メイエルハニカに看病されながら聞いていた話では、アルミラの薬屋はこの町の北部において中央部に位置しているらしい。そこから東部外縁部に向かうとメイエルハニカの経営する孤児院があるというとのことだった。なかなか広い土地を有し、畑もあるという。糸通りの野菜は作っていて自家消費していると楽しそうに言っていた。様々な野菜の種類と作る時期、食べ方などを教えてもらい、ほかにも多くのことばや常識を教えてもらった。
アルミラは多弁な女ではないから、多くのものをメイエルハニカからは学ばせてもらった。地縁も血縁もない身としてはせっかくできた縁を切ることはできない。打算はあったがせっかく得た友誼と恩にはいつか報いたいと近いながら、孤児院へと向かった。
「お前誰だノ?」
孤児院に到着すると、見たことのない生物がいた。水色の体で象のような大きな耳と長い鼻、そして長い首を持っている。頭に対して丸々とした大きな目でこちらを怪訝に見ていた。冠のような飾りを頭にのせている。
「キーだ。孤児院に顔を出すという連絡をメイエルハニカにしていたはズだが……オ前は……何?????」
「ホムホッケだノ!お前がキーかノ!トアルとティリを助けてくれてありがとうなんだノ。なかなか見どころがあるノ。
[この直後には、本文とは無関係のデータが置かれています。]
/-- The automatic roll switch. A SHEET_OPEN longer than what is known to be left of the THREADED roll, with AUTO_ROLL on and the other
roll compatible and long enough, is answered WAIT; the switch starts with its MEDIA_EVENT (both slots, no outcome yet; log entry
12) and the unload rewind of 700,000 µm; where a condition fails the open is refused SHORT_ROLL. When the last count of a remainder
ejection has come, the path is EMPTY and the ENDED roll stays, or is ABSENT with its switch open; with AUTO_ROLL on and the other
roll compatible the switch starts with its MEDIA_EVENT and the edge search of 400,000 µm, the owner passing straight to LOADING, or,
the carriage being away, is kept pending; otherwise the path is IDLE and no switch follows. A load of the switch that fails ends with
the rewind: the roll is STANDBY with the failure, the path IDLE, and a load fault event and the switch's MEDIA_EVENT with the outcome
are sent, with no OP_DONE (R32, R36). The model's own here: the reason byte 0 of WAIT (log entry 33); the switch of the ended roll as
it stands at the ejection's end (log entry 52) and what an ABSENT record keeps (log entries 64 and 1); the order of the load
fault and the switch's MEDIA_EVENT (log entry 6). -/
def Obligations.AutoSwitchReplacesTheRoll : Prop :=
  ∀ (s : State) (old : Slot),
    let x := s.media.rolls.get old
    let y := s.media.rolls.get old.other
    let alike : Prop := s.conf.autoRoll = true ∧ y.state = .standby
      ∧ (∃ a b, x.declared = some a ∧ y.declared = some b ∧ a ≤ b + 3000 ∧ b ≤ a + 3000)
      ∧ (∃ i, x.profile = some i ∧ y.profile = some i)
    let starts (step : MediaStep) (replaced : Option Slot) : Option Sequence :=
      some ⟨.auto, step, none, old.other, replaced, 0, none, .left, none, 0, none, none, none, false⟩
    let claimed : Carriage :=
      { s.station.car with claims := { s.station.car.claims with media := true }, idleSince := none }
    let begun : Notice := eventNotice .media 2 (u8 old.num ++ u8 old.other.num ++ absent 1)
    (∀ (tag length chans cls : Nat) (q : OpenReq) (left : Nat), s.hears tag = true →
        openFields tag length chans cls = some q → s.sheet.phase = .none → s.media.content = .clean → s.media.owner = .idle →
        s.media.ejecting = none → s.media.switch = none → s.media.seq = none → threadedSlot s.media = some old →
        threadedMargin s ≤ length → x.remaining = some left → left < length → parked s = true → s.feed.move = none →
        700000 * s.feed.k / 1000000 ≠ 0 →
        let long : Prop := ∀ n, y.remaining = some n → length ≤ n
        (alike ∧ long →
            exec (.sheetOpen tag length chans cls) s
              = .next { s with
                  media := { s.media with owner := .unloading, seq := starts .unloadRewind (some old) }
                  feed := { s.feed with
                    move := some
                      ⟨⟨.unloading, .media, false, 700000, .rewind⟩, 700000 * s.feed.k / 1000000, 0, false, s.now, 0⟩ }
                  station := { s.station with car := claimed }
                  link := replied 0x01 tag (.sheetOpen length chans cls) ⟨.wait, .ok, [], 0⟩ [begun] s.link })
          ∧ (¬(alike ∧ long) →
            exec (.sheetOpen tag length chans cls) s
              = .next { s with
                  link := replied 0x01 tag (.sheetOpen length chans cls) (refusedReply .shortRoll) [] s.link }))
    ∧ (∀ (q : Sequence) (m : Move) (n : Nat), s.running = true → s.media.seq = some q → q.step = .ejectSecond → q.slot = old →
        s.feed.move = some m → m.ask = ⟨.unloading, .media, true, 650000, .ejection⟩ → m.tracked = false →
        m.seen + 1 = m.commanded → s.feed.again = none → s.media.owner = .unloading → s.media.switch = none →
        threadedSlot s.media = none → x.state = .ended →
        let cleared : Media := { s.media with
          content := .empty, ejecting := none
          rolls := s.media.rolls.set old (if s.media.present.get old then x else Roll.none) }
        let stopped : Feed := { s.feed with move := none }
        let c := clampInt (-20000) 20000
          (((slotProfile s old.other).map Profile.sProfile).getD 0 + s.feed.sHost + s.feed.sTrack)
        let counts := forwardCounts 400000 s.feed.k c s.feed.r
        (alike → parked s = true → counts ≠ 0 →
            exec (.encoderCount n) s
              = .next { s with
                  media := { cleared with owner := .loading, seq := starts .edgeSearch none }
                  feed := { s.feed with
                    r := newResidue 400000 s.feed.k c s.feed.r
                    move := some ⟨⟨.loading, .media, true, 400000, .edgeSearch⟩, counts, c, false, s.now, 0⟩ }
                  station := { s.station with car := claimed }
                  link := told [begun] s.link })
          ∧ (∀ width i, alike → x.declared = some width → x.profile = some i → parked s = false →
            exec (.encoderCount n) s
              = .next { s with
                  media := { cleared with owner := .idle, seq := none, switch := some ⟨old.other, .rollEnd, width, i⟩ }
                  feed := stopped })
          ∧ (¬alike →
            exec (.encoderCount n) s = .next { s with media := { cleared with owner := .idle, seq := none }, feed := stopped }))
    ∧ ∀ (q : Sequence) (m : Move) (n : Nat) (failure : Code), s.running = true → s.media.seq = some q → q.step = .failRewind →
        q.job = .auto → q.slot = old.other → q.failure = some failure → s.feed.move = some m → m.tracked = false →
        m.ask.requester = .media → m.ask.purpose = .rewind → m.ask.forward = false → 1 ≤ m.ask.a → m.seen + 1 = m.commanded →
        s.feed.again = none → s.media.ejecting = none → s.media.switch = none → threadedSlot s.media = none →
        y.state = .standby → s.media.present.get old.other = true → s.media.edgeLeft = false → s.media.edgeRight = false →
        exec (.encoderCount n) s
          = .next { s with
              media := { s.media with
                owner := .idle, seq := none
                rolls := s.media.rolls.set old.other { y with
                  remaining := y.remaining.map (fun l => min 300000000 (l + m.ask.a)), fault := some failure } }
              feed := { s.feed with move := none }
              station := { s.station with
                car := ({ s.station.car with
                  claims := { s.station.car.claims with media := false } } : Carriage).timed s.now }
              link := told
                [eventNotice .media 1 (u8 old.other.num ++ code failure),
                 eventNotice .media 2 (u8 old.num ++ u8 old.other.num ++ code failure)] s.link }

/-- The cut of a sheet. CUT_COMPLETE: the hold is given up, R is 0, the content CLEAN, the exit watch starts, and the sheet is EJECTING.
CUTTER_TIMEOUT from 2,500 ms after the start: the hold is given up, the content is FAULT, R is left, and the sheet is
FAULTED with CUTTER_JAM, as its close ends; before that time, or with no cut running, it has no effect. The slot that the MEDIA_EVENT
of the jam names is that of the THREADED roll, else as log entry 12 chooses (concernedSlot); that the OP_DONE of the jam carries
the stack count is log entry 62. -/
def Obligations.CutEndsInSheetOrJam : Prop :=
  ∀ (s : State), s.running = true →
    (∀ (start : Nat) (c : CloseRec), s.media.cut = some ⟨.sheet, .sheet, some start⟩ → s.sheet.phase = .cutting →
        s.sheet.abort = none → s.sheet.close = some c → s.sheet.openTag = none → s.sheet.queue = [] →
        s.media.owner = .sheet → s.station.car.move = none →
        let car := ({ s.station.car with hold := .none } : Carriage).timed s.now
        exec .cutComplete s
            = .next { s with
                feed := { s.feed with r := 0 }
                media := { s.media with cut := none, content := .clean, exitWatch := some s.now }
                station := { s.station with car := car }
                sheet := { s.sheet with phase := .ejecting, fed := false }
                link := told [eventNotice .sheet 4 []] s.link }
          ∧ (start + 2500 ≤ s.now →
            exec .cutterTimeout s
              = .next { s with
                  media := { s.media with cut := none, content := .fault }
                  station := { s.station with car := car }
                  sheet := { s.sheet with phase := .faulted, fault := some .cutterJam, close := none }
                  link := told
                    [eventNotice .media 0 (code .cutterJam ++ optSlot (concernedSlot s.media)),
                     opDoneNotice 0x03 c.tag .cutterJam (u8 s.media.stack), eventNotice .sheet 6 (code .cutterJam)] s.link })
          ∧ (s.now < start + 2500 → exec .cutterTimeout s = .next s))
      ∧ (s.media.cut = none → exec .cutComplete s = .next s ∧ exec .cutterTimeout s = .next s)

/-- The exit watch of a sheet. EXIT_PASS: the stack grows by 1 up to 200, the sheet is over, the path IDLE again, and the close ends OK
with the stack count. EXIT_WATCH_TIMEOUT from 4,000 ms after the cut: the stack is left, the content is FAULT and the sheet
FAULTED with EXIT_JAM; before that time it has no effect. A pass while no watch runs is not counted. What the record of
an ended sheet keeps is log entry 4; the slot that the MEDIA_EVENT of the jam names is that of the THREADED roll, else as log entry
12 chooses (concernedSlot); that the OP_DONE of the jam carries the stack count is log entry 62. -/
def Obligations.ExitWatchStacksOrJams : Prop :=
  ∀ (s : State), s.running = true →
    (s.media.exitWatch = none → exec .exitPass s = .next s ∧ exec .exitWatchTimeout s = .next s)
      ∧ ∀ (start : Nat) (c : CloseRec), s.media.exitWatch = some start → s.sheet.phase = .ejecting → s.sheet.abort = none →
        s.sheet.close = some c → s.sheet.openTag = none → s.sheet.queue = [] → s.media.owner = .sheet →
        s.media.ejecting = none → s.media.switch = none →
        let stack := min 200 (s.media.stack + 1)
        exec .exitPass s
            = .next { s with
                media := { s.media with exitWatch := none, stack := stack, owner := .idle }
                sheet := { s.sheet with
                  phase := .none, openTag := none, close := none, abort := none, fault := none, dryEnd := none
                  roomWait := false }
                link := told [eventNotice .sheet 5 (u8 stack), opDoneNotice 0x03 c.tag .ok (u8 stack)] s.link }
          ∧ (start + 4000 ≤ s.now →
            exec .exitWatchTimeout s
              = .next { s with
                  media := { s.media with exitWatch := none, content := .fault }
                  sheet := { s.sheet with phase := .faulted, fault := some .exitJam, close := none }
                  link := told
                    [eventNotice .media 0 (code .exitJam ++ optSlot (concernedSlot s.media)),
                     opDoneNotice 0x03 c.tag .exitJam (u8 s.media.stack), eventNotice .sheet 6 (code .exitJam)] s.link })
          ∧ (s.now < start + 4000 → exec .exitWatchTimeout s = .next s)

/-- The sheet cut waits for the drying time, for basket room and for the hold. BASKET_EMPTIED sets the stack to 0. When it finds a sheet
waiting for room, and when DRY_END comes at its time with room in the basket, the cut is asked for; with the carriage
CAPPED or OPEN, no move in flight and no hold, the hold is granted, the cutter starts at once, and the sheet is CUTTING;
with the carriage RELEASED, or in a move, the cut is recorded but not started, its hold waits, and the sheet stays in CUT_WAIT.
DRY_END with the basket full leaves the sheet in CUT_WAIT, waiting for room; before its time it has no effect. -/
def Obligations.SheetCutWaitsForRoom : Prop :=
  ∀ (s : State), s.running = true →
    (s.sheet.phase ≠ .cutWait ∨ s.sheet.roomWait = false →
        exec .basketEmptied s = .next { s with media := { s.media with stack := 0 } })
      ∧ (∀ t, s.sheet.phase = .drying → s.sheet.dryEnd = some t →
        (s.now < t → exec .dryEnd s = .next s)
          ∧ (t ≤ s.now → s.conf.stackLimit ≤ s.media.stack →
            exec .dryEnd s
              = .next { s with
                  sheet := { s.sheet with phase := .cutWait, fault := none, dryEnd := none, roomWait := true }
                  link := told [eventNotice .sheet 2 []] s.link }))
      ∧ (s.media.owner = .sheet → s.media.content = .clean ∨ s.media.content = .dirty → s.media.cut = none →
        s.feed.move = none → s.station.car.hold = .none → 1 ≤ s.conf.stackLimit →
        let asks (stack : Nat) (sheet : Sheet) (start : Option Nat) (hold : Hold) (ns : List Notice) : State := { s with
          media := { s.media with stack := stack, cut := some ⟨.sheet, .sheet, start⟩ }
          station := { s.station with car := { s.station.car with hold := hold, idleSince := none } }
          sheet := { sheet with roomWait := false }
          link := told ns s.link }
        let dried : Sheet := { s.sheet with fault := none, dryEnd := none }
        (s.station.car.state.isParked = true → s.station.car.still = true →
            (s.sheet.phase = .cutWait → s.sheet.roomWait = true →
              exec .basketEmptied s
                = .next (asks 0 { s.sheet with phase := .cutting } (some s.now) .granted [eventNotice .sheet 3 []]))
              ∧ (∀ t, s.sheet.phase = .drying → s.sheet.dryEnd = some t → t ≤ s.now → s.media.stack < s.conf.stackLimit →
                exec .dryEnd s
                  = .next (asks s.media.stack { dried with phase := .cutting } (some s.now) .granted
                      [eventNotice .sheet 2 [], eventNotice .sheet 3 []])))
          ∧ (s.station.car.state.isParked = false ∨ s.station.car.still = false →
            (s.sheet.phase = .cutWait → s.sheet.roomWait = true →
              exec .basketEmptied s = .next (asks 0 s.sheet none .waiting []))
              ∧ (∀ t, s.sheet.phase = .drying → s.sheet.dryEnd = some t → t ≤ s.now → s.media.stack < s.conf.stackLimit →
                exec .dryEnd s
                  = .next (asks s.media.stack { dried with phase := .cutWait } none .waiting [eventNotice .sheet 2 []]))))
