-- ==== Sys2Proof/Laws/State.lean ====
section
/-! SUPPORT. One lemma per field per update: what each named update of the state under an event (Machine/Ops.lean and the record
updates of the blocks) leaves in every field. Generated; all true by unfolding. -/

namespace Sys2Proof.Machine

open Sys2Proof

variable (w : Work) (s : State)

/-! ## The start of an event -/

@[simp] theorem Work.of_now : (Work.of s).now = s.now := rfl
@[simp] theorem Work.of_phase : (Work.of s).phase = s.phase := rfl
@[simp] theorem Work.of_conf : (Work.of s).conf = s.conf := rfl
@[simp] theorem Work.of_feed : (Work.of s).feed = s.feed := rfl
@[simp] theorem Work.of_media : (Work.of s).media = s.media := rfl
@[simp] theorem Work.of_sheet : (Work.of s).sheet = s.sheet := rfl
@[simp] theorem Work.of_supply : (Work.of s).supply = s.supply := rfl
@[simp] theorem Work.of_pump : (Work.of s).pump = s.pump := rfl
@[simp] theorem Work.of_station : (Work.of s).station = s.station := rfl
@[simp] theorem Work.of_checker : (Work.of s).checker = s.checker := rfl
@[simp] theorem Work.of_link : (Work.of s).link = s.link := rfl
@[simp] theorem Work.of_pending : (Work.of s).pending = s.pending := rfl
@[simp] theorem Work.of_toState : (Work.of s).toState = s := rfl
@[simp] theorem Work.of_agenda : (Work.of s).agenda = [] := rfl
@[simp] theorem Work.of_outbox : (Work.of s).outbox = [] := rfl
@[simp] theorem Work.of_reply : (Work.of s).reply = none := rfl
@[simp] theorem Work.of_atOnce : (Work.of s).atOnce = [] := rfl

/-! ## post -/

@[simp] theorem post_now (r : Report) : (post r w).now = w.now := rfl
@[simp] theorem post_phase (r : Report) : (post r w).phase = w.phase := rfl
@[simp] theorem post_conf (r : Report) : (post r w).conf = w.conf := rfl
@[simp] theorem post_feed (r : Report) : (post r w).feed = w.feed := rfl
@[simp] theorem post_media (r : Report) : (post r w).media = w.media := rfl
@[simp] theorem post_sheet (r : Report) : (post r w).sheet = w.sheet := rfl
@[simp] theorem post_supply (r : Report) : (post r w).supply = w.supply := rfl
@[simp] theorem post_pump (r : Report) : (post r w).pump = w.pump := rfl
@[simp] theorem post_station (r : Report) : (post r w).station = w.station := rfl
@[simp] theorem post_checker (r : Report) : (post r w).checker = w.checker := rfl
@[simp] theorem post_link (r : Report) : (post r w).link = w.link := rfl
@[simp] theorem post_pending (r : Report) : (post r w).pending = w.pending := rfl
@[simp] theorem post_agenda (r : Report) : (post r w).agenda = w.agenda ++ [r] := rfl
@[simp] theorem post_outbox (r : Report) : (post r w).outbox = w.outbox := rfl
@[simp] theorem post_reply (r : Report) : (post r w).reply = w.reply := rfl
@[simp] theorem post_atOnce (r : Report) : (post r w).atOnce = w.atOnce := rfl
@[simp] theorem post_toState (r : Report) : (post r w).toState = w.toState := rfl

/-! ## give -/

@[simp] theorem give_now (n : Notice) : (give n w).now = w.now := rfl
@[simp] theorem give_phase (n : Notice) : (give n w).phase = w.phase := rfl
@[simp] theorem give_conf (n : Notice) : (give n w).conf = w.conf := rfl
@[simp] theorem give_feed (n : Notice) : (give n w).feed = w.feed := rfl
@[simp] theorem give_media (n : Notice) : (give n w).media = w.media := rfl
@[simp] theorem give_sheet (n : Notice) : (give n w).sheet = w.sheet := rfl
@[simp] theorem give_supply (n : Notice) : (give n w).supply = w.supply := rfl
@[simp] theorem give_pump (n : Notice) : (give n w).pump = w.pump := rfl
@[simp] theorem give_station (n : Notice) : (give n w).station = w.station := rfl
@[simp] theorem give_checker (n : Notice) : (give n w).checker = w.checker := rfl
@[simp] theorem give_link (n : Notice) : (give n w).link = w.link := rfl
@[simp] theorem give_pending (n : Notice) : (give n w).pending = w.pending := rfl
@[simp] theorem give_agenda (n : Notice) : (give n w).agenda = w.agenda := rfl
@[simp] theorem give_outbox (n : Notice) : (give n w).outbox = w.outbox ++ [n] := rfl
@[simp] theorem give_reply (n : Notice) : (give n w).reply = w.reply := rfl
@[simp] theorem give_atOnce (n : Notice) : (give n w).atOnce = w.atOnce := rfl
@[simp] theorem give_toState (n : Notice) : (give n w).toState = w.toState := rfl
ボクの家来にしてやるんだノ!」
「どういたしマして。いヤいいです……」
「なんでなんだノ???王様の家来になれるんだノ!」
「俺様が世界の頂点にフさわしいから。天!上!天!下!俺!様!独!尊!!!!!!!!?!!!!!!」
「世界……でけぇ!つまりお前を家来にすればボクは世界の王様……?絶対家来にしてやるんだノ!!!!!」
「俺様がお前の家来になるメリットを教えてくだサい」
「メリット……キーは記憶喪失気負って聞いたノ!ボクが色々教えてやるんだノ!」
「結果は教えテいただいた内容を精査してから通知します。」
「望むところなんだノ!絶対屈服させてやるノ!!!」
騒いでいると孤児院から出てきたものがいた。メイエルハニカともう一人赤茶色の肌をした背の高いエキゾチックな美女であった。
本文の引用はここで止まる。